*Dataset*.
|---|

/-- PANEL_ENABLE and PANEL_DISABLE write the enable flag and the panel state follows it; a panel that leaves NORMAL with
nothing to withdraw closes its store window and clears its conflict marks (R114, R115, R121). -/
def Obligations.PanelEnableWritten : Prop :=
  ∀ (s : State) (a : Addr), s.reaches a .panelEnable →
    (s.panel.shown = s.panelState → ∃ t, exec (.panelEnable a) s = .next t ∧
      t.agreesButNeutrals { s with uport := .waiting (.write a 1 .none),
                                   panel := { s.panel with enabled := true, shown := t.panelState } } ∧
      t.panelState = (if s.crashDisables then .disabled else if s.panel.ambiguous then .ambiguous else .normal)) ∧
    (s.panel.shown ≠ .normal → ∃ t, exec (.panelDisable a) s = .next t ∧
      t.agreesButNeutrals { s with uport := .waiting (.write a 0 .none),
                                   panel := { s.panel with enabled := false, shown := .disabled } }) ∧
    (s.panel.shown = .normal → s.panel.members = [] →
      (∀ i : Fin 8, s.axes[i].mover ≠ some .panel ∧ ∀ r, s.axes[i].pending = some r → r.mover ≠ .panel) →
      ∃ t, exec (.panelDisable a) s = .next t ∧
        t.agreesButNeutrals { s with
          uport := .waiting (.write a 0 .none),
          panel := { s.panel with enabled := false, shown := .disabled, storeWindow := none,
                                  conflict := Vector.replicate 8 false } })

/-- CRASH_CLEAR: refused in every state but LOCKED; in LOCKED, with nothing moving, the controller goes to IDLE, the crash
hold ends, the drop count is 0 and an urgent write of NONE to CRASH_RECORD is offered (R89, R178, R179). -/
def Obligations.CrashClearUnlocks : Prop :=
  ∀ (s : State) (a : Addr), s.reaches a .crashClear →
    (s.crash.state ≠ .locked → ∃ t, exec (.crashClear a) s = .next t ∧ t.agreesButNeutrals s) ∧
    (s.crash.state = .locked → s.atRest → s.panel.shown = .disabled →
      ∃ t, exec (.crashClear a) s = .next t ∧
        t.offered (writeCycle .crashRecord (regionAddr s.conf .seat 5) 0 true) ∧
        t.agreesButNeutrals { s with
          uport := .waiting (.write a 1 .none),
          crash := { s.crash with state := .idle, drops := 0 },
          budget := { s.budget with crashHold := false },
          panel := { s.panel with shown := t.panelState } })

/-- LEVEL: above 3 refused; a FAULTED zone keeps it as an acknowledgement; a zone that needs no claim takes it as its
level, with its step-down timer at 3; 0 puts an unclaimed zone off (R149, R152, R153, R156, R157). -/
def Obligations.LevelTaken : Prop :=
  ∀ (s : State) (a : Addr) (v : Word) (z : Fin 6), s.reaches a (.level z) →
    (3 < v.toNat → ∃ t, exec (.level a v) s = .next t ∧ t.agreesButNeutrals s) ∧
    (v.toNat ≤ 3 → s.zones[z].state = .faulted → s.pairOf z = none →
      ∃ t, exec (.level a v) s = .next t ∧
        t.agreesButNeutrals { s with uport := .waiting (.write a v .none),
                                     zones := s.zones.set z { s.zones[z] with ack := some (v.toNat, true) } }) ∧
    (1 ≤ v.toNat → v.toNat ≤ 3 → s.zones[z].state ≠ .faulted → v.toNat ≠ s.zones[z].level → s.pairOf z = none →
      (isHeater z = true ∨ s.zones[z].level ≠ 0) →
      ∃ t, exec (.level a v) s = .next t ∧
        t.agreesButNeutrals { s with
          uport := .waiting (.write a v .none),
          zones := s.zones.set z { s.zones[z] with
            level := v.toNat,
            stepSince := if v.toNat = 3 ∧ (s.zoneConf z).stepDown ≠ 0 then some s.now else none } }) ∧
    (v = 0 → s.zones[z].state = .off → s.zones[z].level ≠ 0 → s.budget.table[zoneClaimant z].state = .none →
      ∃ t, exec (.level a v) s = .next t ∧
        t.agreesButNeutrals { s with uport := .waiting (.write a v .none),
                                     zones := s.zones.set z { s.zones[z] with level := 0, stepSince := none } })

/-- READ_INDEX: a value above 63, one that would free more than is unread, or any in a ring not READY is refused; else the
places up to it are free, the overrun flag clears, and the count of unread entries falls (R184). -/
def Obligations.ReadIndexFrees : Prop :=
  ∀ (s : State) (a : Addr) (v : Word), s.reaches a .readIndex →
    (s.journal.ring ≠ .ready ∨ 63 < v.toNat ∨ s.journal.unread < s.journal.freed v →
      ∃ t, exec (.readIndex a v) s = .next t ∧ t.journal.read = s.journal.read ∧ t.agreesButNeutrals s) ∧
    (s.journal.ring = .ready → v.toNat ≤ 63 → 0 < s.journal.freed v → s.journal.freed v ≤ s.journal.unread →
      ∃ t, exec (.readIndex a v) s = .next t ∧ t.journal.read.val = v.toNat ∧
        t.journal.unread = s.journal.unread - s.journal.freed v ∧ t.journal.overrun = false ∧
        t.agreesButNeutrals { s with uport := .waiting (.write a v .none) })

/-- CONFIG_CHECK_WORD_WRITE, CONFIG_WORD_WRITE and PROFILE_CHECK_WORD_WRITE are forwarded, to be reported to the configuration
unit or to the engine when they take effect; in FALLBACK the writes to the block are too (R3, R4, R8). -/
def Obligations.ConfigWritesForwarded : Prop :=
  ∀ (s : State) (v : Word), s.inReset = false → s.uport = .idle →
    ((s.working = true ∧ s.crashGuard = false) ∨ s.fellBack = true →
      (∃ t, exec (.configCheckWordWrite v) s = .next t ∧
        t.agrees { s with uport := .waiting (.write 0x3FFFF v .config) }) ∧
      (∀ a : Addr, 0x3FF00 ≤ a.toNat → ∃ t, exec (.configWordWrite a v) s = .next t ∧
        t.agrees { s with uport := .waiting (.write a v .config) })) ∧
    (∀ (a : Addr) (n : Fin 4), s.working = true → s.crashGuard = false → s.storeGuard a = false →
      s.placeOf a = .slot .profile (.record (.profile n)) .none →
      ∃ t, exec (.profileCheckWordWrite a v) s = .next t ∧
        t.agrees { s with uport := .waiting (.write a v (.profile n)) })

|---|

*Exercise prompt*. Exact reproduction of the entire listing is required.

*The completed task*.
/-- PANEL_ENABLE and PANEL_DISABLE write the enable flag and the panel state follows it; a panel that leaves NORMAL with
nothing to withdraw closes its store window and clears its conflict marks (R114, R115, R121). -/
def Obligations.PanelEnableWritten : Prop :=
  ∀ (s : State) (a : Addr), s.reaches a .panelEnable →
    (s.panel.shown = s.panelState → ∃ t, exec (.panelEnable a) s = .next t ∧
      t.agreesButNeutrals { s with uport := .waiting (.write a 1 .none),
                                   panel := { s.panel with enabled := true, shown := t.panelState } } ∧
      t.panelState = (if s.crashDisables then .disabled else if s.panel.ambiguous then .ambiguous else .normal)) ∧
    (s.panel.shown ≠ .normal → ∃ t, exec (.panelDisable a) s = .next t ∧
      t.agreesButNeutrals { s with uport := .waiting (.write a 0 .none),
                                   panel := { s.panel with enabled := false, shown := .disabled } }) ∧
    (s.panel.shown = .normal → s.panel.members = [] →
      (∀ i : Fin 8, s.axes[i].mover ≠ some .panel ∧ ∀ r, s.axes[i].pending = some r → r.mover ≠ .panel) →
      ∃ t, exec (.panelDisable a) s = .next t ∧
        t.agreesButNeutrals { s with
          uport := .waiting (.write a 0 .none),
          panel := { s.panel with enabled := false, shown := .disabled, storeWindow := none,
                                  conflict := Vector.replicate 8 false } })

/-- CRASH_CLEAR: refused in every state but LOCKED; in LOCKED, with nothing moving, the controller goes to IDLE, the crash
hold ends, the drop count is 0 and an urgent write of NONE to CRASH_RECORD is offered (R89, R178, R179). -/
def Obligations.CrashClearUnlocks : Prop :=
  ∀ (s : State) (a : Addr), s.reaches a .crashClear →
    (s.crash.state ≠ .locked → ∃ t, exec (.crashClear a) s = .next t ∧ t.agreesButNeutrals s) ∧
    (s.crash.state = .locked → s.atRest → s.panel.shown = .disabled →
      ∃ t, exec (.crashClear a) s = .next t ∧
        t.offered (writeCycle .crashRecord (regionAddr s.conf .seat 5) 0 true) ∧
        t.agreesButNeutrals { s with
          uport := .waiting (.write a 1 .none),
          crash := { s.crash with state := .idle, drops := 0 },
          budget := { s.budget with crashHold := false },
          panel := { s.panel with shown := t.panelState } })

/-- LEVEL: above 3 refused; a FAULTED zone keeps it as an acknowledgement; a zone that needs no claim takes it as its
level, with its step-down timer at 3; 0 puts an unclaimed zone off (R149, R152, R153, R156, R157). -/
def Obligations.LevelTaken : Prop :=
  ∀ (s : State) (a : Addr) (v : Word) (z : Fin 6), s.reaches a (.level z) →
    (3 < v.toNat → ∃ t, exec (.level a v) s = .next t ∧ t.agreesButNeutrals s) ∧
    (v.toNat ≤ 3 → s.zones[z].state = .faulted → s.pairOf z = none →
      ∃ t, exec (.level a v) s = .next t ∧
        t.agreesButNeutrals { s with uport := .waiting (.write a v .none),
                                     zones := s.zones.set z { s.zones[z] with ack := some (v.toNat, true) } }) ∧
    (1 ≤ v.toNat → v.toNat ≤ 3 → s.zones[z].state ≠ .faulted → v.toNat ≠ s.zones[z].level → s.pairOf z = none →
      (isHeater z = true ∨ s.zones[z].level ≠ 0) →
      ∃ t, exec (.level a v) s = .next t ∧
        t.agreesButNeutrals { s with
          uport := .waiting (.write a v .none),
          zones := s.zones.set z { s.zones[z] with
            level := v.toNat,
            stepSince := if v.toNat = 3 ∧ (s.zoneConf z).stepDown ≠ 0 then some s.now else none } }) ∧
    (v = 0 → s.zones[z].state = .off → s.zones[z].level ≠ 0 → s.budget.table[zoneClaimant z].state = .none →
      ∃ t, exec (.level a v) s = .next t ∧
        t.agreesButNeutrals { s with uport := .waiting (.write a v .none),
                                     zones := s.zones.set z { s.zones[z] with level := 0, stepSince := none } })

/-- READ_INDEX: a value above 63, one that would free more than is unread, or any in a ring not READY is refused; else the
places up to it are free, the overrun flag clears, and the count of unread entries falls (R184). -/
def Obligations.ReadIndexFrees : Prop :=
  ∀ (s : State) (a : Addr) (v : Word), s.reaches a .readIndex →
    (s.journal.ring ≠ .ready ∨ 63 < v.toNat ∨ s.journal.unread < s.journal.freed v →
      ∃ t, exec (.readIndex a v) s = .next t ∧ t.journal.read = s.journal.read ∧ t.agreesButNeutrals s) ∧
    (s.journal.ring = .ready → v.toNat ≤ 63 → 0 < s.journal.freed v → s.journal.freed v ≤ s.journal.unread →
      ∃ t, exec (.readIndex a v) s = .next t ∧ t.journal.read.val = v.toNat ∧
        t.journal.unread = s.journal.unread - s.journal.freed v ∧ t.journal.overrun = false ∧
        t.agreesButNeutrals { s with uport := .waiting (.write a v .none) })

/-- CONFIG_CHECK_WORD_WRITE, CONFIG_WORD_WRITE and PROFILE_CHECK_WORD_WRITE are forwarded, to be reported to the configuration
unit or to the engine when they take effect; in FALLBACK the writes to the block are too (R3, R4, R8). -/
def Obligations.ConfigWritesForwarded : Prop :=
  ∀ (s : State) (v : Word), s.inReset = false → s.uport = .idle →
    ((s.working = true ∧ s.crashGuard = false) ∨ s.fellBack = true →
      (∃ t, exec (.configCheckWordWrite v) s = .next t ∧
        t.agrees { s with uport := .waiting (.write 0x3FFFF v .config) }) ∧
      (∀ a : Addr, 0x3FF00 ≤ a.toNat → ∃ t, exec (.configWordWrite a v) s = .next t ∧
        t.agrees { s with uport := .waiting (.write a v .config) })) ∧
    (∀ (a : Addr) (n : Fin 4), s.working = true → s.crashGuard = false → s.storeGuard a = false →
      s.placeOf a = .slot .profile (.record (.profile n)) .none →
      ∃ t, exec (.profileCheckWordWrite a v) s = .next t ∧
        t.agrees { s with uport := .waiting (.write a v (.profile n)) })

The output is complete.